Directions for this task -> Lines from the line with "theorem witness_EngineJobs_fails : ∀" to the line with "r.2 && y.2 && wentB" in the entries below, and only those, must be output exactly, with both ends included.

▼

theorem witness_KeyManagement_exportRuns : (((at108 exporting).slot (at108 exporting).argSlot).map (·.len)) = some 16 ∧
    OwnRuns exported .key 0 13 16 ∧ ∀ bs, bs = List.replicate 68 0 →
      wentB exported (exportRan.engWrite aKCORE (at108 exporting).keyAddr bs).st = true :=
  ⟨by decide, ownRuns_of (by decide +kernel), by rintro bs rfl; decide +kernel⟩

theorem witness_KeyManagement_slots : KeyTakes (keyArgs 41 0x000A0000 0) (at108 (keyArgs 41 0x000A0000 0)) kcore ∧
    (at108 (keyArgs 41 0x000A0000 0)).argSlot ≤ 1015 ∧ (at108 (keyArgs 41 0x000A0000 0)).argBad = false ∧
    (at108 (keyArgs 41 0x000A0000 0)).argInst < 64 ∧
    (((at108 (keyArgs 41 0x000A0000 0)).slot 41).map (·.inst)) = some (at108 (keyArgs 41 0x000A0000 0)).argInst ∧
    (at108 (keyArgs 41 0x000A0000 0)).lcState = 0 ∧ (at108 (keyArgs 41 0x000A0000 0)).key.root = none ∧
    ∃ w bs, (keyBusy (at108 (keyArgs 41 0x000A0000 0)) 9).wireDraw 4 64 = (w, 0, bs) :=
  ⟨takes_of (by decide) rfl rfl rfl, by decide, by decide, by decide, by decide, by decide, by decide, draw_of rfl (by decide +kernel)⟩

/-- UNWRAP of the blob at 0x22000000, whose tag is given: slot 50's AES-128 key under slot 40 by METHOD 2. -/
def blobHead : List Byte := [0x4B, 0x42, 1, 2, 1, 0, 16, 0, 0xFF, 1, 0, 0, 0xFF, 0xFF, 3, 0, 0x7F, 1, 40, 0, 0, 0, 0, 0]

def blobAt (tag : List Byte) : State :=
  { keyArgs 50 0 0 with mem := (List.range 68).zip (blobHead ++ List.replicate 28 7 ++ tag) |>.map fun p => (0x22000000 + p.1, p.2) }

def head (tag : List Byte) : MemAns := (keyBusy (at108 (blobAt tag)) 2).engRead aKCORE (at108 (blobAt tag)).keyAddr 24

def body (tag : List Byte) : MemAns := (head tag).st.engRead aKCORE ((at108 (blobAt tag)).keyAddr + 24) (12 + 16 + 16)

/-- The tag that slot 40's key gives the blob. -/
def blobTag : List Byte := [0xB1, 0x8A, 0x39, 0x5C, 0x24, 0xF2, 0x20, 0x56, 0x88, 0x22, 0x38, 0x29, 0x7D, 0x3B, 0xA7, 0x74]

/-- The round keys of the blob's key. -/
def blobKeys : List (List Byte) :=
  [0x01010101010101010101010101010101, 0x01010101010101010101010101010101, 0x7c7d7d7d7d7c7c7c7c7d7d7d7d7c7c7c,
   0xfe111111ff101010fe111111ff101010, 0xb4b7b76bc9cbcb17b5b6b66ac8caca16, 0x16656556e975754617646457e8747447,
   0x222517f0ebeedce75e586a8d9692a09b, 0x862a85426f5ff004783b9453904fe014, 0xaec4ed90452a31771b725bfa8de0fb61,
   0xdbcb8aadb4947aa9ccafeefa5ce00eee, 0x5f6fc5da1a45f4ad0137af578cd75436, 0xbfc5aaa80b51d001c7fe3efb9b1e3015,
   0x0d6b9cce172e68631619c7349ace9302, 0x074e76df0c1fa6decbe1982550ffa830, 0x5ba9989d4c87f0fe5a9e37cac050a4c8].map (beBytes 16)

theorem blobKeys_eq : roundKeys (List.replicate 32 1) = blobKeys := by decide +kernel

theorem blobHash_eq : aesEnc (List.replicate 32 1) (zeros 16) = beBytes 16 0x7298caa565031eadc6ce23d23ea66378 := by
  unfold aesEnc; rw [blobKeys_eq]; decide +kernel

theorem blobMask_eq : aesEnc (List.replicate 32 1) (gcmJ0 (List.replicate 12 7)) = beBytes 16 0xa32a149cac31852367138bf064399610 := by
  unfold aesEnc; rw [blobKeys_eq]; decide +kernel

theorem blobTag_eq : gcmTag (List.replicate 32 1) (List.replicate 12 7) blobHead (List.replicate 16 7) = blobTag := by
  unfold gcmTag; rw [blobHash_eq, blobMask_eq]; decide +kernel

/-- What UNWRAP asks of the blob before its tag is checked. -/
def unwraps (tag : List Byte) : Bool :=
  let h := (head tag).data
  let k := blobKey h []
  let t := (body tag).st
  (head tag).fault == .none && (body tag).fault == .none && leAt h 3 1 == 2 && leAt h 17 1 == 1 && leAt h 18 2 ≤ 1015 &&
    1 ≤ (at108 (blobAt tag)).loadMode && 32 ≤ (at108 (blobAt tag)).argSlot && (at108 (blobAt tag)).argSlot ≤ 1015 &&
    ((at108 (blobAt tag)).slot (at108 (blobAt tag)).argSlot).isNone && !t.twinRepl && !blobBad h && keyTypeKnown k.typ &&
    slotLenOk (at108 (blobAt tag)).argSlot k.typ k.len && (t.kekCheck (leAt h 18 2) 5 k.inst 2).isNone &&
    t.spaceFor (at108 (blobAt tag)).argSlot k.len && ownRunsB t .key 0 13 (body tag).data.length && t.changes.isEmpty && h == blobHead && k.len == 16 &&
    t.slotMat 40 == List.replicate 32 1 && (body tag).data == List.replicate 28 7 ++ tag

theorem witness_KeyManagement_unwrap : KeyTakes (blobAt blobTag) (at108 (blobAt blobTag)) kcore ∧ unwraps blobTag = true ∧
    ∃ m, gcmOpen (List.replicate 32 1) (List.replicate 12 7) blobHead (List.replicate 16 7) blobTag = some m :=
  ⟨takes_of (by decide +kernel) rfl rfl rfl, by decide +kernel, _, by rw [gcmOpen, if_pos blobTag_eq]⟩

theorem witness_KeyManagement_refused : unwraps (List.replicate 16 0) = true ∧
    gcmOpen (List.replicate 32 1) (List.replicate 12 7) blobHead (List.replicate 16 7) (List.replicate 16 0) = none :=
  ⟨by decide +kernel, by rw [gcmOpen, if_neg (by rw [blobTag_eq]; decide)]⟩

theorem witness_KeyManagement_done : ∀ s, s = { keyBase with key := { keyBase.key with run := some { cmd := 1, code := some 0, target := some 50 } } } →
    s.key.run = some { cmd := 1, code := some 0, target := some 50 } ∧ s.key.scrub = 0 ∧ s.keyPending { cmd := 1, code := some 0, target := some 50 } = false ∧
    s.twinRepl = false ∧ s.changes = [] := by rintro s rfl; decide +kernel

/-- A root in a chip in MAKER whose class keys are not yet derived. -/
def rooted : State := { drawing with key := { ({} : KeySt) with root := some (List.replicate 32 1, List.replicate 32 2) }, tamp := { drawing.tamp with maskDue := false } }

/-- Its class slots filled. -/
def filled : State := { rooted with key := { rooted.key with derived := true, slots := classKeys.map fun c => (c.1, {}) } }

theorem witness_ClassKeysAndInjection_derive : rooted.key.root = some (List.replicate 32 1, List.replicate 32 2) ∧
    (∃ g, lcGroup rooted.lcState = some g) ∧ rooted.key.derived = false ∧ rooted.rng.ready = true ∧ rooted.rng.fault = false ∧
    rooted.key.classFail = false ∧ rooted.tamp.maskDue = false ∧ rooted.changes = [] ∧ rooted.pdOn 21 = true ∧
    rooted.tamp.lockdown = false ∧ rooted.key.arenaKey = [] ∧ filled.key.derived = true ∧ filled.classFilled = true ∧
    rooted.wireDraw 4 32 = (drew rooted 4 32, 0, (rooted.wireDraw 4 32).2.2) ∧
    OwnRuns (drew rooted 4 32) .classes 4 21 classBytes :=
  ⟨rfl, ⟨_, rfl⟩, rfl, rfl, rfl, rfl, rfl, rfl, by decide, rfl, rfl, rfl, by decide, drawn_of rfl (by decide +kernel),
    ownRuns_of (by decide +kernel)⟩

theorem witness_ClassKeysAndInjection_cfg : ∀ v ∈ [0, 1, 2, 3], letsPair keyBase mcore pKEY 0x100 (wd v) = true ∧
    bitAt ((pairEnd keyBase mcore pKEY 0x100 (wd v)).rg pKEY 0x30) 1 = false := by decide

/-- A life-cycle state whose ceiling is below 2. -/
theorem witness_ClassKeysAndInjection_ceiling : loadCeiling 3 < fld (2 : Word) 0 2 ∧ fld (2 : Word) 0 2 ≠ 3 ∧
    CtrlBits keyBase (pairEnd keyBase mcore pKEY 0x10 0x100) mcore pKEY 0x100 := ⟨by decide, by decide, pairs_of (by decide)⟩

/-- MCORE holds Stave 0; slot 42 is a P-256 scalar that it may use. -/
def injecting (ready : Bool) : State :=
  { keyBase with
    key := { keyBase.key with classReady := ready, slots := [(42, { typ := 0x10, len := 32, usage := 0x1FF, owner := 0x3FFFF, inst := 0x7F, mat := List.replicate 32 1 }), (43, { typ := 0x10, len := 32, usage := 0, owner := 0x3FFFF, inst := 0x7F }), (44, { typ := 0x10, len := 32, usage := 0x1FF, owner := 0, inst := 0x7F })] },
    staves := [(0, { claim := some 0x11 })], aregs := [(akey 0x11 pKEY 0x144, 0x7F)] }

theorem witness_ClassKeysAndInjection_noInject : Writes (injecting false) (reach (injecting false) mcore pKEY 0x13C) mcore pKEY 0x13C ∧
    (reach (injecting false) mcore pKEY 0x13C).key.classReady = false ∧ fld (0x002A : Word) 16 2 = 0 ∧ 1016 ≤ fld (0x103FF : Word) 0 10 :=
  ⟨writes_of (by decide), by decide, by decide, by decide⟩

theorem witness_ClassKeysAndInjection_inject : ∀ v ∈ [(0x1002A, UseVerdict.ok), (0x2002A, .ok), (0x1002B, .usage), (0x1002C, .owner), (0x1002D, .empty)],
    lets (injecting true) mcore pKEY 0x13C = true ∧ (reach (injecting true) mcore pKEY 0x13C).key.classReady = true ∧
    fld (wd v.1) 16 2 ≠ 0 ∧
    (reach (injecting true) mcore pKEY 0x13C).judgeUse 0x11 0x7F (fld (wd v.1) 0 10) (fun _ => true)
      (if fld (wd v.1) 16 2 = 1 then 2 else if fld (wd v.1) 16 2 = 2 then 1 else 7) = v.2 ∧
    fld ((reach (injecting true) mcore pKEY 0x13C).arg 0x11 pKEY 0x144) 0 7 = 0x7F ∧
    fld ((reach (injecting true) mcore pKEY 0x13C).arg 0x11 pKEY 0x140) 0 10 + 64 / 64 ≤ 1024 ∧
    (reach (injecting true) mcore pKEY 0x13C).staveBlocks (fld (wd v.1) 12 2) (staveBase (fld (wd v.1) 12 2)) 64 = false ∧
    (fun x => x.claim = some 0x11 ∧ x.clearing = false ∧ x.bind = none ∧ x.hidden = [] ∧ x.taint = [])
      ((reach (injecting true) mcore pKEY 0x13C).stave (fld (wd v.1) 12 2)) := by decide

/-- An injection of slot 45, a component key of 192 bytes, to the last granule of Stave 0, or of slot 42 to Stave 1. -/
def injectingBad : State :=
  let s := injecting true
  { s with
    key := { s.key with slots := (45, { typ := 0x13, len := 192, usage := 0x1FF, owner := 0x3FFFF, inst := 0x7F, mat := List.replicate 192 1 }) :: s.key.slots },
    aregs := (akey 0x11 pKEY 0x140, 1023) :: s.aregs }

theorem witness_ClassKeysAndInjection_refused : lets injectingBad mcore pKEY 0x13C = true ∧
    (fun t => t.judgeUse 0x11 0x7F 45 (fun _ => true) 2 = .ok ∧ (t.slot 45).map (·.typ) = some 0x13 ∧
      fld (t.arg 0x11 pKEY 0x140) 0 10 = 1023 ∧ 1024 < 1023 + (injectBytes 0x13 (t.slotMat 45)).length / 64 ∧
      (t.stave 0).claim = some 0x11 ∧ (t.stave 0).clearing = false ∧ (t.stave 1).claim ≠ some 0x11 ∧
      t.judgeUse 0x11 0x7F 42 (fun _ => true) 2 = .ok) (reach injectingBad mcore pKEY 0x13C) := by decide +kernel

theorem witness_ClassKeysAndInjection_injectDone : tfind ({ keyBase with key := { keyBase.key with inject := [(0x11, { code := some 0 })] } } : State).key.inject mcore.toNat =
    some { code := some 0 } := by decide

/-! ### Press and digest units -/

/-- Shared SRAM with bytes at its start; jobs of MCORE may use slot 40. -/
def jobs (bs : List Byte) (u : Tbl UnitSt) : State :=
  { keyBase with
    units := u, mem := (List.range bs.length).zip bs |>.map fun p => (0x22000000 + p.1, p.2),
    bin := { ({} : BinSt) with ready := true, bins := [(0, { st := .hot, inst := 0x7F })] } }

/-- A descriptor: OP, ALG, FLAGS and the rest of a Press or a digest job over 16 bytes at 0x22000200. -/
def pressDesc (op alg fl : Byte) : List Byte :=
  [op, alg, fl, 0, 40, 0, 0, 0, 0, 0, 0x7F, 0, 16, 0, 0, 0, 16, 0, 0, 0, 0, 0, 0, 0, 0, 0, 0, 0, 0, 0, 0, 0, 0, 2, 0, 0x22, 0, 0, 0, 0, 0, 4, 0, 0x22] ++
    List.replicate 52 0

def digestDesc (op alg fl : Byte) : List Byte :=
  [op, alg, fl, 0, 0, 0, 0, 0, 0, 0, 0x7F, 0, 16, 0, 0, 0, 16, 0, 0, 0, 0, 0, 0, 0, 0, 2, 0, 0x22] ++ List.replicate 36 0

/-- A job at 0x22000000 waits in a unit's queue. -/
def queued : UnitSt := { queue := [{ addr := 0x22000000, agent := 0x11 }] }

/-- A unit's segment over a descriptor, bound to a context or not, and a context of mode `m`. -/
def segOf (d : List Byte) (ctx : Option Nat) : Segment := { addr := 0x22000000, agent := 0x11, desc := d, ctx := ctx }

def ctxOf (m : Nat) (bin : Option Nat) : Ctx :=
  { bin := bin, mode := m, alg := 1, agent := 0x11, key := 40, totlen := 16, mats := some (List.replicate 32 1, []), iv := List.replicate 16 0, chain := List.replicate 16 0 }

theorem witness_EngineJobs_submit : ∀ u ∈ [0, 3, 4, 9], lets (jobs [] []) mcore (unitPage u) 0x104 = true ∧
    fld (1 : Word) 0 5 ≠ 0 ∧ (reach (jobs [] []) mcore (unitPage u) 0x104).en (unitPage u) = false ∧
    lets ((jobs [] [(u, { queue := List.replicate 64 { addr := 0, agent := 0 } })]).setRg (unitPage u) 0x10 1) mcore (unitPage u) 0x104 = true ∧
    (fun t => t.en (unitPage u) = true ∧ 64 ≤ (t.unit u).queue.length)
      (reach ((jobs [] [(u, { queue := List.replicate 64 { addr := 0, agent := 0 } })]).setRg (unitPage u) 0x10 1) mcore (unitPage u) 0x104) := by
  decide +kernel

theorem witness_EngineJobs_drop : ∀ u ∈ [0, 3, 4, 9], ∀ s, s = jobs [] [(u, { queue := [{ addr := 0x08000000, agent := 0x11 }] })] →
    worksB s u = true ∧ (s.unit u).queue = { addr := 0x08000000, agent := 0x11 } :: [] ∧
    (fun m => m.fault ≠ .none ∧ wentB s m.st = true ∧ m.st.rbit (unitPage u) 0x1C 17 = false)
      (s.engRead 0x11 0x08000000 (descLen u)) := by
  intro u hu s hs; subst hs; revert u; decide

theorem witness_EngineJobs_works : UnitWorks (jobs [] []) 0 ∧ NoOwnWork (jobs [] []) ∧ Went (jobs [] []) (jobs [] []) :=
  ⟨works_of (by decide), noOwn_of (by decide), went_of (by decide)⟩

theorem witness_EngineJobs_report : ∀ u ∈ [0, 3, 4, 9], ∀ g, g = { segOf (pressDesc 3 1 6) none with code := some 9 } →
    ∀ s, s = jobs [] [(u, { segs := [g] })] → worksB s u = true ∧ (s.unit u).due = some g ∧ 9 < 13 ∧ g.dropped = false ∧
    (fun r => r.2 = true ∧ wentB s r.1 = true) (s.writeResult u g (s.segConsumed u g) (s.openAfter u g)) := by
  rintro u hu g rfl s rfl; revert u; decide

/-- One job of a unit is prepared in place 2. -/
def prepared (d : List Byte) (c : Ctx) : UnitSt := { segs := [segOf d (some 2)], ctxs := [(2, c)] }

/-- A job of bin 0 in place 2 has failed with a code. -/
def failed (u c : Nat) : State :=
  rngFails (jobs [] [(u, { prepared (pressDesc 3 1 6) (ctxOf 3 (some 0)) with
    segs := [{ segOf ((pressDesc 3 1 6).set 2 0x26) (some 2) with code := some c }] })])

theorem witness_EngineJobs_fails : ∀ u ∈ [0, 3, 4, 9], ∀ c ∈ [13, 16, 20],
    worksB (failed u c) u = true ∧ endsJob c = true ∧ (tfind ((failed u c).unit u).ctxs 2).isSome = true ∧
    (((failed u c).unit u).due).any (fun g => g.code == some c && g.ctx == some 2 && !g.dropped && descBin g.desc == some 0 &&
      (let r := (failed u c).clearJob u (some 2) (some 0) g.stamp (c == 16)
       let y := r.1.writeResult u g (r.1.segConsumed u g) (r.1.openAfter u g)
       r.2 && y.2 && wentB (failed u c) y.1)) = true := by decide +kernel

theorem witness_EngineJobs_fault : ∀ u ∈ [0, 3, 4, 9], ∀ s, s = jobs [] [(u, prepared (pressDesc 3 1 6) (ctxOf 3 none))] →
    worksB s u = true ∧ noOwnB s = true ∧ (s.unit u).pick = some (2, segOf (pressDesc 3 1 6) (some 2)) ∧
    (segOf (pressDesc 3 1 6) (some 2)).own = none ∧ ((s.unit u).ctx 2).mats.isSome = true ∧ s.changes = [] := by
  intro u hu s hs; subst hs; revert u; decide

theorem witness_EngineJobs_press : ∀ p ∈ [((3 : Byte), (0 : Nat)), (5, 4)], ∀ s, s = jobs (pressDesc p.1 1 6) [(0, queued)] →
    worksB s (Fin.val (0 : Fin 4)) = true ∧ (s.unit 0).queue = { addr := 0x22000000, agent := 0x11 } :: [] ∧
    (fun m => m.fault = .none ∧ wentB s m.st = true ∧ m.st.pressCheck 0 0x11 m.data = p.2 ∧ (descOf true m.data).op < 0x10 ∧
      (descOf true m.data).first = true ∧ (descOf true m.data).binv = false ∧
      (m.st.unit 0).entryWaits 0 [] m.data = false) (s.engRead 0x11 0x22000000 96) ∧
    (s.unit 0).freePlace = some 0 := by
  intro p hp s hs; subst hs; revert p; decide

▲
▼

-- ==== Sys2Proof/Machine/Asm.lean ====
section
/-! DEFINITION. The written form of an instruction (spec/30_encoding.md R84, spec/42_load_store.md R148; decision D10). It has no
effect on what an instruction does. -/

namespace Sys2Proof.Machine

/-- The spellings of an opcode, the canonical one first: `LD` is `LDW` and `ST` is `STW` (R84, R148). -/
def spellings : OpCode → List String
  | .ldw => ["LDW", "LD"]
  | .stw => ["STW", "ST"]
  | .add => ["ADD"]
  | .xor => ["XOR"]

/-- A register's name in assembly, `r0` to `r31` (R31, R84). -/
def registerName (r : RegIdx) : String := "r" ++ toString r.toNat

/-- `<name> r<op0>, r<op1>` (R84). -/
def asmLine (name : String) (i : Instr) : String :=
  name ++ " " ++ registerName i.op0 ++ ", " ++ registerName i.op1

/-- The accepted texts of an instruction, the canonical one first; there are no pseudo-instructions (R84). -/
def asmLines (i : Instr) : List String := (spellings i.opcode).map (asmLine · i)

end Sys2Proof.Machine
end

▲

Written solution ->
theorem witness_EngineJobs_fails : ∀ u ∈ [0, 3, 4, 9], ∀ c ∈ [13, 16, 20],
    worksB (failed u c) u = true ∧ endsJob c = true ∧ (tfind ((failed u c).unit u).ctxs 2).isSome = true ∧
    (((failed u c).unit u).due).any (fun g => g.code == some c && g.ctx == some 2 && !g.dropped && descBin g.desc == some 0 &&
      (let r := (failed u c).clearJob u (some 2) (some 0) g.stamp (c == 16)
       let y := r.1.writeResult u g (r.1.segConsumed u g) (r.1.openAfter u g)
       r.2 && y.2 && wentB (failed u c) y.1)) = true := by decide +kernel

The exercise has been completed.